It is common to encounter situations, where one has
- data from the same assay from different labs or sources, or
- data from different assays all targeting a phenomenon.
One then proceeds to test a desired hypothesis on the basis of these multiple datasets. The only challenge in doing this is the manner in which the different datasets can be combined in a statistically appropriate way. Since in the biological context, it is rather difficult to quantify the quality of different datasets. It is common practice to perform the hypothesis test on the different data individually and then combine the resulting p-values and occasionally the test statistics. The approaches are broadly termed meta-analysis.
These approaches do not however cover the situation where two different approaches are used to test the same hypothesis on a single dataset. One might hope to improve power by using different (complementary?) approaches. Suppose we have measurements of 2000 features across two different conditions. For simplicity, we assume the measurements are normally distributed under both conditions and we have 5 replicates for each feature-condition combination.
The t-test is the appropriate test for the difference between two means. Since we have but 5 replicates for each conditions in general, we might opt for a non-parametric Wilcoxson rank-sum test that does not assume normality of the data. In order to be ‘sure’, we run both these tests and then combine the p-values using the package MetaDE that implements five different meta-analysis procedures for combining p-values.
A simple approach to test the validity of such meta analysis approaches to this situation is to look at the distribution of the p-values under the null hypothesis – p-values under the null hypothesis are uniformly distributed in [0,1] if test-statistic takes continuous values. Hence, performing this meta-analyses should indeed leave the p-values uniformly distributed if the data are generated under the null hypothesis.

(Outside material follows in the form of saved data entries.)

-- ==== Sys2Proof/Machine/Mesh.lean ====
section
/-! DEFINITION. Lightline (R256 to R288), first part: the image's mesh parameters, the schedule's radio windows, the event counter
and channel, the frame counter, frames built and read, the association table and the queues. -/

namespace Sys2Proof.Machine

/-! Roles and parameters -/

abbrev roleNONE : Nat := 0
abbrev roleBUOY : Nat := 1
abbrev roleKEEPER : Nat := 2

abbrev bsOFF : Nat := 0
abbrev bsSCAN : Nat := 1
abbrev bsJOIN : Nat := 2
abbrev bsASSOC : Nat := 3
abbrev bsDARK : Nat := 4
abbrev bsKEEPER : Nat := 5

/-- The LIGHTLINE section of the active image. -/
def State.light (s : State) : LightCfg :=
  match s.image with
  | some i => i.light.getD ⟨1, 1, 0, 0, 0, 0, 0, []⟩
  | none => ⟨1, 1, 0, 0, 0, 0, 0, []⟩

/-- The buoy's state (R276), or 5 for a running keeper. -/
def State.mst (s : State) : Nat := s.fget F.MSH_STATUS_STATE

/-- Set the state. -/
def State.setMst (s : State) (v : Nat) : State := s.fset F.MSH_STATUS_STATE v

/-- Does the MAC run a keeper, a buoy, or device-built wM-Bus frames (R256, R286)? -/
def State.isKeeper (s : State) : Bool := s.mst == bsKEEPER
def State.isBuoy (s : State) : Bool := s.role == roleBUOY && s.mst != bsOFF
def State.isWmMac (s : State) : Bool := s.radio.isSome && s.macMode == 0 && s.role == 0 && isWm s.phy

/-- Replace the mesh state. -/
def State.setMsh (s : State) (f : Msh → Msh) : State := { s with msh := f s.msh }

/-- Set a bit of MSH_EVT; a new setting raises MESH_EVT (R288). -/
def State.meshEvt (s : State) (f : Fld) : State :=
  if s.fbit f then s else (s.fset f 1).raise F.SYS_IRQ_MESH_EVT

/-! Settings as used -/

def State.tries (s : State) : Nat := min 8 (max 1 (s.fget F.MSH_RETRY_TRIES))
def State.ftries (s : State) : Nat := min 8 (s.fget F.MSH_RETRY_FTRIES)
def State.ttl (s : State) : Nat := max 1 (s.fget F.MSH_RETRY_TTL)
def State.jtries (s : State) : Nat := max 1 (s.fget F.MSH_RETRY_JTRIES)
def State.orphanMax (s : State) : Nat := max 1 (s.fget F.MSH_CFG_ORPHAN)
/-- Report interval in s; 0: none (MSH_REPORT). -/
def State.reportSecs (s : State) : Nat :=
  let i := s.fget F.MSH_REPORT_INTERVAL
  if i = 0 then 0 else min 86400 (max 60 i)

/-! The schedule (R60 to R63) -/

abbrev kIDLE : Nat := 0
abbrev kSHOT : Nat := 1
abbrev kCONV : Nat := 2
abbrev kECHO : Nat := 3
abbrev kFLASH : Nat := 4
abbrev kDATA : Nat := 5
abbrev kFLOOD : Nat := 6
abbrev kCONTEND : Nat := 7
abbrev kHOST : Nat := 8
abbrev kNVM : Nat := 9
abbrev kCONTINUE : Nat := 15

/-- The schedule word of facet n (R60). -/
def State.facetWord (s : State) (n : Nat) : Nat := s.regN (Reg.ROT_FACET n)

/-- The first entry of a kind. -/
def State.entryOf (s : State) (kind : Nat) : Option Nat := (List.range 64).find? fun n => facetKind (s.facetWord n) == kind

/-- Does the schedule hold an entry of a kind? -/
def State.hasEntry (s : State) (kind : Nat) : Bool := (s.entryOf kind).isSome

/-- Kind of the entry in progress: none between entries. -/
def State.nowKind (s : State) : Option Nat := s.rot.entry.map fun n => facetKind (s.facetWord n)

/-- Is an entry of this kind in progress? -/
def State.inKind (s : State) (kind : Nat) : Bool := s.nowKind == some kind

/-- LFT of a facet and of the nominal rotation (R50). -/
def State.facetLft (s : State) : Nat := 16 * 2 ^ s.fget F.ROT_CFG_K
def State.rotLft (s : State) : Nat := 1024 * 2 ^ s.fget F.ROT_CFG_K


/-- First LFT after the usable time of an entry: the mark lead, wherever this rotation's mark lies, ends the usable time of facet 63
and of a facet it falls into (R52, R54, R64). -/
def State.entryEnd (s : State) (n : Nat) : Nat :=
  let e := (n + facetSpan (s.facetWord n)) * s.facetLft
  min (min e (s.rotLft - 1)) (s.rot.len - 1)
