/-- A Lightline frame other than a flash at the buoy. One cache serves relays and final receivers (R273): what R272 makes of the frame is
settled before its relay enters it. -/
def State.buoyFrame (s : State) (p : RxParts) (psdu : List Byte) (st : RxStart) (f : RxFrame) : State :=
  let short := s.fget F.MSH_SHORT_SHORT
  let mine := p.head.dst == short && p.source == 0 && short != 0xFFFE
  let acc := s.accept p.source p.head.fcnt s.msh.newest
  let s := s.maybeRelay p psdu
  if p.head.type = tyACK then (if p.source = 0 then s.buoyAcked p acc else s)
  else if p.head.type = tyJOIN_RSP then (if p.head.dst = 0xFFFE then s.joinAnswer p acc else s)
  else if p.head.flood.isSome ∧ p.head.dst = 0xFFFF ∧ p.head.type = tyDATA ∧ s.msh.cellKey.isSome then s.buoyData p st f acc
  else if mine ∧ p.head.type = tyDATA then s.buoyData p st f acc
  else if mine ∧ p.head.type = tyLEAVE then s.toldToLeave p acc
  else s

/-! The keeper receives -/

/-- The operation of a downlink that is given up (R277) ends with its last lower cause. -/
def State.endDown (s : State) (o : Option Own) : State :=
  match o with
  | some o => match o.kind with
    | .host k => s.complete k Sts.CANCELLED 0 o.lower 0
    | _ => s
  | none => s

/-- The keeper's acknowledgement of a frame addressed to it: the cell key for a flood, the link key otherwise, with PENDING where a downlink waits (R274, R283). -/
def State.keeperAck (s : State) (p : RxParts) (i : Nat) (e : AssocEntry) (pend : Bool) : State :=
  if p.head.dst ≠ 0 then s else
  let down := if pend && e.down.isSome then some i else none
  let k := if p.head.flood.isSome then s.cellSec else ⟨s.entryKey e, e.long, 1⟩
  s.setAnswer {
    type := tyACK, cls := p.head.cls, dst := p.source, payload := leBytes 4 p.head.fcnt, key := k.key,
    long := k.long, dir := k.dir, down := down }

/-- A join request at the keeper (R276): answered when an entry has that LONG and JOIN_OPEN is 1. Its source is 0xFFFE (R272); the newest
counter is that of the entry. -/
def State.keeperJoin (s : State) (p : RxParts) (f : RxFrame) : State :=
  let long := leAt p.clear 0 4
  match s.msh.table.find? fun x => x.2.long == long with
  | none => s
  | some (i, e) =>
    if !s.fbit F.MSH_CFG_JOIN_OPEN then s
    else
      match p.verify s.light.cell ⟨s.entryKey e, long, 0⟩, s.msh.cellKey with
      | none, _ => s.replayDrop
      | _, none => s
      | some _, some ck =>
        let rsp := fun (s : State) => s.setAnswer {
          type := tyJOIN_RSP, cls := 0, dst := 0xFFFE,
          payload := leBytes 2 (i + 1) ++ bytesOf ck ++ leBytes 4 (s.regN Reg.MSH_ADDR), key := s.entryKey e, long := long, dir := 1 }
        match s.accept p.source p.head.fcnt e.fcnt with
        | .old => s.replayDrop
        | .again => rsp (s.addSat F.MSH_CNT2_DUP 1)
        | .new =>
          let s := s.noteSeen p.source p.head.fcnt tyJOIN_REQ
          let s := s.setAssoc i { e with joined := true, supv := 0, fcnt := newer e.fcnt p.head.fcnt, rssi := f.rssi.toNat }
          rsp (s.keeperEvent 0 (i + 1))

/-- A data or LEAVE frame at the keeper, direct or flooded (R272, R277, R284). -/
def State.keeperData (s : State) (p : RxParts) (st : RxStart) (f : RxFrame) : State :=
  let src := p.source
  match (if src = 0 then none else s.assoc (src - 1)) with
  | none => s.replayDrop
  | some e =>
    let i := src - 1
    if !e.joined then s
    else
      match p.verify s.light.cell ⟨s.entryKey e, e.long, 0⟩ with
      | none => s.replayDrop
      | some b =>
        let e' : AssocEntry := { e with supv := 0, fcnt := newer e.fcnt p.head.fcnt, rssi := f.rssi.toNat }
        let note := fun (s : State) => (s.noteSeen src p.head.fcnt p.head.type).setAssoc i e'
        match s.accept src p.head.fcnt e.fcnt with
        | .old => s.replayDrop
        | .again => (s.addSat F.MSH_CNT2_DUP 1).keeperAck p i e false
        | .new =>
          if p.head.type = tyLEAVE then
            let s := (note s).keeperAck p i e false
            ((s.setAssoc i { e' with joined := false, down := none }).keeperEvent 2 src).endDown e.down
          else
            let kind := leAt b 0 1
            if kind = 3 then (note s).keeperAck p i e true
            else if kind = 1 ∨ kind = 2 ∨ kind = 0x10 then
              let r := s.deliverBody st f p e.long (b.drop 1)
              if r.1 then (note r.2).keeperAck p i e true else r.2
            else s.addSat F.RAD_CNT_RX_BAD 1

/-- An accepted ACK of entry i ends the answer window of the downlink it names (R283). -/
def State.downDone (s : State) (i acked : Nat) (e : AssocEntry) : State :=
  match e.down with
  | some o =>
    if s.msh.await == some (.down i) && some acked == o.fcnt then
      let s := (s.setAssoc i { e with down := none }).setMsh fun m => { m with await := none }
      match o.kind with
      | .host k => s.complete k Sts.DONE 0 0 (min 255 (o.tries + 1) + o.fcnt.getD 0 % 65536 * 65536)
      | _ => s
    else s
  | none => s

/-- An ACK at the keeper (R272, R274, R277, R283): accepted as every frame of that buoy; a failing MIC is a failed attempt of the downlink. -/
def State.keeperAcked (s : State) (p : RxParts) (f : RxFrame) : State :=
  let src := p.source
  match (if src = 0 then none else s.assoc (src - 1)) with
  | none => s.replayDrop
  | some e =>
    let i := src - 1
    if !e.joined then s
    else if (p.verify s.light.cell ⟨s.entryKey e, e.long, 0⟩).isNone then
      if s.msh.await == some (.down i) then s.replayDrop.downFailed i loBAD_ACK else s.replayDrop
    else
      match s.accept src p.head.fcnt e.fcnt with
      | .old => s.replayDrop
      | .again => s.addSat F.MSH_CNT2_DUP 1
      | .new =>
        let e' : AssocEntry := { e with supv := 0, fcnt := newer e.fcnt p.head.fcnt, rssi := f.rssi.toNat }
        ((s.noteSeen src p.head.fcnt tyACK).setAssoc i e').downDone i (leAt p.clear 0 4) e'

/-- A Lightline frame at the keeper: one addressed to it, or a flood that reaches it (R272); a relayed copy of its own flood is none. -/
def State.keeperFrame (s : State) (p : RxParts) (st : RxStart) (f : RxFrame) : State :=
  if p.head.dst ≠ 0 ∧ (p.head.flood.isNone ∨ p.source = 0) then s
  else if p.head.type = tyJOIN_REQ then (if p.head.dst = 0 then s.keeperJoin p f else s)
  else if p.head.type = tyDATA ∨ p.head.type = tyLEAVE then s.keeperData p st f
  else if p.head.type = tyACK then s.keeperAcked p f
  else s

/-! A received frame -/

/-- The dwell of a scan has ended: the operation completes unless a frame is still being received (R254, R285). -/
def State.scanDone (s : State) : State :=
  match s.rad.scan with
  | some c =>
    if c.ended && s.rad.rx.isNone then
      let s := { s with rad := { s.rad with scan := none } }
      s.complete c.op Sts.DONE 0 0 (min 255 c.got + 256 * min 255 c.other)
    else s
  | none => s

/-- Count into the running scan. -/
def State.countScan (s : State) (got other : Nat) : State :=
  match s.rad.scan with
  | some c => { s with rad := { s.rad with scan := some { c with got := c.got + got, other := c.other + other } } }
  | none => s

Since we generated all our data under the null-distribution, we notice that p-values are uniform under the t-test but not the Wilcoxson; the latter is a discrete distribution with discrete-valued test statistic (the rank-sum). Not surprisingly, since we applied both methods to the same data, we obtain highly correlated p-values from both tests (pearson correlation=0.8831468).
Interestingly, it is clear that none of the methods produce a distribution that is uniform. The Fisher and min-P methods produce conservative estimates of the p-values (p-values under the null-hypothesis are shifted towards 1), while the Stouffer and maxP produce anti-conservative (optimistic) p-value estimates.
Another perspective on the same data can be obtained by looking at if do control Type I errors at the level we want to. If we control at a level (\alpha), then expect that (P(p<\alpha)=\alpha,~\textrm{ under }H_0.)
Method | α<0.01 | α<0.05 | α<0.1 |
---|---|---|---|
Fisher | 0.03 | 0.09 | 0.14 |
Max_P | 0.01 | 0.04 | 0.08 |
Min_P | 0.01 | 0.05 | 0.11 |
Stouffer | 0.04 | 0.12 | 0.18 |
It is clear from the above table that the conservative methods control Type I errors (false positives) more strigently than the the anti-conservative methods over a variety of levels.
Effect of p-value correlations
We generated approximately uniform p-values from two hypothetical tests. We allowed correlations between the p-values to simulate the effect of tests performed on the same data as in the previous section. If the p-value combining worked correctly, we would expect the theoretical and actual Type I control is match (along (y=x)).
We see our conclusions on the four methods bear out. minP is anti-conservative and Stouffer and maxP are conservative. Fisher anti-conservative for low (practically useful) thresholds but anti-conservative at larger thresholds. The skew away from the uniform distribution for the combined p-values increases with increasing correlation. Overall, Fisher appears to be the best (of the worse) choices.